Brunson, who entered Thursday’s home game against the Sacramento Kings averaging 27.8 points and 6.6 assists, earned his first All-Star appearance this season. He has 61-point and 50-point games on his resume this season.

“Helluva player,” DeRozan said. “Obviously, when I was in Toronto, my relationship with Kyle, he used to go to a lot of Villanova games. I was a fan of him since then, even a fan of him when he was in Dallas. To see what he’s doing now is amazing. He’s an All-Star for a reason. He’s leading his team to the success that they’ve had. He’s one of the most dangerous players in our league. You gotta respect him.”

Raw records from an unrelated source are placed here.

-- ==== Sys2Proof/Machine/FaultEvents.lean ====
section
/-! DEFINITION. Fault records held for a full queue, agents held at a full fault buffer, traps at fetch and at the crew limit,
uncorrectable errors, and the Cellar's own events (R36, R74, R249, R269, R274, R296, R306, R310, R311). -/

namespace Sys2Proof.Machine

/-- HELD_FAULT_RECORD_POST (R36): the record that has waited longest is posted once a slot is free and the cycle of its trap is over. -/
def execHeldFaultRecordPost (q : QueueRef) (s : State) : Outcome :=
  match q with
  | .firmware =>
    match firstHeld s s.dev.firmwareHeld with
    | none => .next s
    | some (r, rest) =>
      if firmwareHasRoom s then
        .next (bumpFree (firmwarePost { s with dev := { s.dev with firmwareHeld := rest } } r))
      else .next s
  | .partition part =>
    match tget s.parts part with
    | none => .next s
    | some p =>
      match firstHeld s p.heldRecords with
      | none => .next s
      | some (r, rest) =>
        if queueHasRoom s part p then
          .next (bumpFree (postNow (modPart s part fun x => { x with heldRecords := rest }) part p r))
        else .next s

/-- CREW_LIMIT (R249): whoever issues has reached the limit of its launch. -/
def execCrewLimit (s : State) : Outcome :=
  match issuer s with
  | none => .fault .noIssuer
  | some (.gang gid g si _) =>
    .next (if limitReached s g.range g.rtc then takeTrap s gid g si (plainTrap .crewLimit) 0 else s)
  | some (.mcc cid c m) => .next (if limitReached s c.range m.rtc then takeTrapMcc s cid c m (plainTrap .crewLimit) else s)

/-- NON_INSTRUCTION_WORD (R74): a fetched word that is no instruction traps ILLEGAL. -/
def execNonInstructionWord (w : Nat) (s : State) : Outcome := if (decodeWord w).isSome then .next s else illegalWord s

/-- INSTRUCTION_FETCH_FAULT (R74, R269): the fetch at the issuer's pc faults at the target address. -/
def execInstructionFetchFault (s : State) : Outcome :=
  match issuer s with
  | none => .fault .noIssuer
  | some (.gang gid g si sp) =>
    match fetchAt s (gangView g) .fetch (splitBound s g sp) sp.pc with
    | .error e => .next (takeTrap s gid g si (accessTrap .fetch e) 0)
    | .ok _ => .next s
  | some (.mcc cid c m) =>
    match fetchAt s (mccView s c) .fetch (cohortBound s c) m.pc with
    | .error e => .next (takeTrapMcc s cid c m (accessTrap .fetch e))
    | .ok _ => .next s

/-- The agent of a held fault. -/
def heldAgent : HeldAgent → Agent
  | .gang id => .gang id
  | .mcc c => .mcc c
  | .copy id => .copy id

/-- The cluster whose fault buffer an agent waits at. -/
def agentCluster (s : State) : HeldAgent → Nat
  | .gang id => ((tget s.gangs id).map gangCluster).getD 0
  | .mcc c => ((tget s.cohorts c).map (·.cluster)).getD 0
  | .copy id => ((tget s.copies id).map (copyCluster s)).getD 0

/-- A held agent would find a free entry, or a free place in the entry of its own key (R274). -/
def bufferHasRoom (c : ClusterSt) (a : Agent) : Bool :=
  match c.heldAt.find? fun h => h.1 == a with
  | some (_, part, key) => (faultJoin c.faults part key a).isSome
  | none => true

/-- FAULT_BUFFER_RETRY (R274): a held agent tries again; a gang or an MCC issues its instruction again. -/
def execFaultBufferRetry (agent : HeldAgent) (s : State) : Outcome :=
  let cl := agentCluster s agent
  let c := getCluster s cl
  let a := heldAgent agent
  if c.heldFaults.contains a && bufferHasRoom c a then
    let s1 := leaveHeld s cl a
    .next (bumpFree (match agent with
      | .gang id => modGang s1 id fun g => { g with status := .running }
      | .mcc id => modMcc s1 id fun m => { m with status := .running }
      | .copy id => modCopy s1 id fun x => { x with stuck := false }))
  else .next s

/-! ### Errors and the Cellar -/

/-- A halt for an error with no other copy: event 4 with the physical address, then event 1 (R115, R296). -/
def errorHalt (s : State) (part pa : Nat) : State :=
  haltAfter s 4 part 5 (bytesLE 8 pa)

/-- UNCORRECTABLE_ERROR (R296), by the row that it falls in. -/
def execUncorrectableError (p : ErrorPlace) (s : State) : Outcome :=
  match p with
  | .clean => .next (bumpFree s)
  | .observedLine core =>
    .next (bumpFree (modCore (refreshCore s core .pk) core fun c => { c with overflow := c.overflow + 1 }))
  | .context cl => .next (bumpFree (deliverWakes (resumeCluster s cl false false false false)))
  | .tables cl => .next (bumpFree (deliverWakes (resumeCluster s cl false false true false)))
  | .slotGranule cl b =>
    .next (bumpFree (modCluster s cl fun c =>
      if b then { c with slotB := { c.slotB with image := none } } else { c with slotA := { c.slotA with image := none } }))
  | .onlyCopy part pa => .next (bumpFree (errorHalt s part pa))

/-- SEAL (R306) with a cause of R307, once the results of the cluster have come; a cause is below 9, and 8 is that of a resume alone. -/
def execSeal (cluster cause : Nat) (s : State) : Outcome :=
  if cause < 8 && clusterAwake s cluster && sealReady s cluster then .next (bumpFree (sealCluster s cluster cause)) else .next s

/-- The dirty budget of the partition that a cluster belongs to (R310). -/
def budgetOf (s : State) (cl : Nat) : Nat :=
  ((s.parts.find? fun e => e.2.dies.contains (clusterDie cl)).map fun e => e.2.dirtyBudget).getD 0

/-- Dirty granules of the slot that the next seal writes, and of the active one. -/
def inactiveDirty (c : ClusterSt) : Nat := if c.activeB then c.dirtyA else c.dirtyB
def activeDirty (c : ClusterSt) : Nat := if c.activeB then c.dirtyB else c.dirtyA

/-- The granules that the next write to shadowed state sets in the active slot's bitmap and in the inactive one's: each write sets its
granules in both, and the inactive one, cleared earlier, holds the bits of the active one.  Which granules a write lies in is open (log
entry 51). -/
def dirtyNext (s : State) (cl : Nat) : Nat × Nat :=
  let c := getCluster s cl
  let n := min (Config.freeNat 16 s.ctl.free % (budgetOf s cl / 256 + 1)) (slotGranules - activeDirty c)
  (n, min (Config.freeNat 17 s.ctl.free % (n + 1)) (slotGranules - inactiveDirty c))

/-- On a cluster with a durable crew, the next write would raise the inactive slot's dirty bytes above the budget (R310). -/
def dirtyDue (s : State) (cl : Nat) : Bool :=
  durableCluster s cl && decide (budgetOf s cl < 256 * (inactiveDirty (getCluster s cl) + (dirtyNext s cl).2))

/-- A write to shadowed state sets its bits (R306). -/
def markDirty (s : State) (cl : Nat) : State :=
  let (n, m) := dirtyNext s cl
  modCluster s cl fun c => if c.activeB then { c with dirtyA := c.dirtyA + m, dirtyB := c.dirtyB + n }
    else { c with dirtyA := c.dirtyA + n, dirtyB := c.dirtyB + m }

/-- A cluster whose budget the next write would exceed can seal: its results have come (R306 step 1, R310). -/
def budgetSeals (s : State) (cl : Nat) : Bool := dirtyDue s cl && sealReady s cl

/-- DIRTY_BUDGET (R310): on a cluster with a durable crew, a write that would exceed the budget stalls, and the cluster seals with
cause 3, once its results have come (R31, R306 step 1). -/
def execDirtyBudget (cluster : Nat) (s : State) : Outcome :=
  if budgetSeals s cluster then .next (bumpFree (sealCluster s cluster 3)) else .next s

/-- Writes to the shadowed state of some clusters: they are marked and made, or, where one would exceed a budget, they stall and that
cluster seals first (R306, R310).  Until the results of that cluster have come it cannot seal: what issues there (`stalls`) waits, and what
brings the results goes on (log entry 31). -/
def writeShadowed (s : State) (cls : List Nat) (stalls : Bool) (f : State → State) : State :=
  match cls.find? (budgetSeals s) with
  | some cl => sealCluster s cl 3
  | none => if stalls && cls.any (dirtyDue s) then s else f (cls.foldl markDirty s)

/-- The clusters whose images may hold anything: of the cohorts, the cores, the n barriers, the requests and the publications (R305). -/
def imageClusters (s : State) : List Nat :=
  s.cohorts.map (fun e => e.2.cluster) ++ s.cores.map (fun e => coreCluster e.1) ++ s.ranges.map (fun e => e.2.barHome)
    ++ s.requests.flatMap (fun e => [e.2.home, coreCluster e.2.core]) ++ s.pubs.map fun e => coreCluster e.2.core

/-- The clusters whose shadowed state differs between two states: what leads from the one to the other writes it (R305, R306). -/
def touched (s t : State) : List Nat :=
  ((imageClusters s ++ imageClusters t).eraseDups).filter fun cl => decide (captureImage s cl ≠ captureImage t cl)

/-- A cluster is without supply. -/
def loseSupply (s : State) (cl : Nat) : State :=
  modCluster s cl fun c => { c with power := .gated, since := s.ctl.clock, failed := true, holdUp := false }

/-- A cluster in hold-up seals with cause 7 once its results have come, and is then without supply (R31, R306 step 1, R310). -/
def finishHoldUp (s : State) (cl : Nat) : State :=
  if (getCluster s cl).holdUp && sealReady s cl then loseSupply (sealCluster s cl 7) cl else s

/-- A cluster lives on hold-up energy: it issues no more (R310). -/
def enterHoldUp (s : State) (cl : Nat) : State :=
  modCluster s cl fun c => { c with holdUp := true, power := .active }

/-- SUPPLY_FAILURE (R310): the cluster seals from hold-up energy, once its results have come (log entry 31), or the seal is torn; it is then
without supply.  A gated cluster has sealed at its entry and holds nothing more (R314). -/
def execSupplyFailure (cluster : Nat) (torn : Bool) (s : State) : Outcome :=
  .next (bumpFree (if (getCluster s cluster).power = .gated then loseSupply s cluster
    else if torn then loseSupply (tornSeal s cluster) cluster
    else finishHoldUp (enterHoldUp s cluster) cluster))

end Sys2Proof.Machine
end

Donovan coached Brunson before his senior season at Stevenson High School, which culminated in a state championship.

“Ty Jones was going into his freshman year at Duke. He never holds down that I ended up starting Ty Jones over him,” Donovan cracked. “I got a lot of respect for Jalen. When you’re with people for a few weeks like that tournament was and you’re around him every day and see him competing, clearly he was a straight winner.

“He’s so smart and competitive and savvy that sometimes I think people look at him athletically and they may be earlier on were like, ‘How good is he?’ And he’s an elite player. He’s all about winning.”

So is Thibodeau, who is leading the Knicks to their second straight playoff berth. During his five seasons with the Bulls, Thibodeau finished with a 255-139 mark and five straight playoff appearances, including the 2011 Eastern Conference finals.

“I love Thibs,” DeRozan said. “When I came in the league and he was with the Bulls, always hearing that loud, raspy deep voice he got, you can tell he’s a competitor. I don’t think I ever seen him smile on the sidelines or laugh or crack a joke. You gotta love that in your coach. His attitude is very indicative of the teams he has coached.”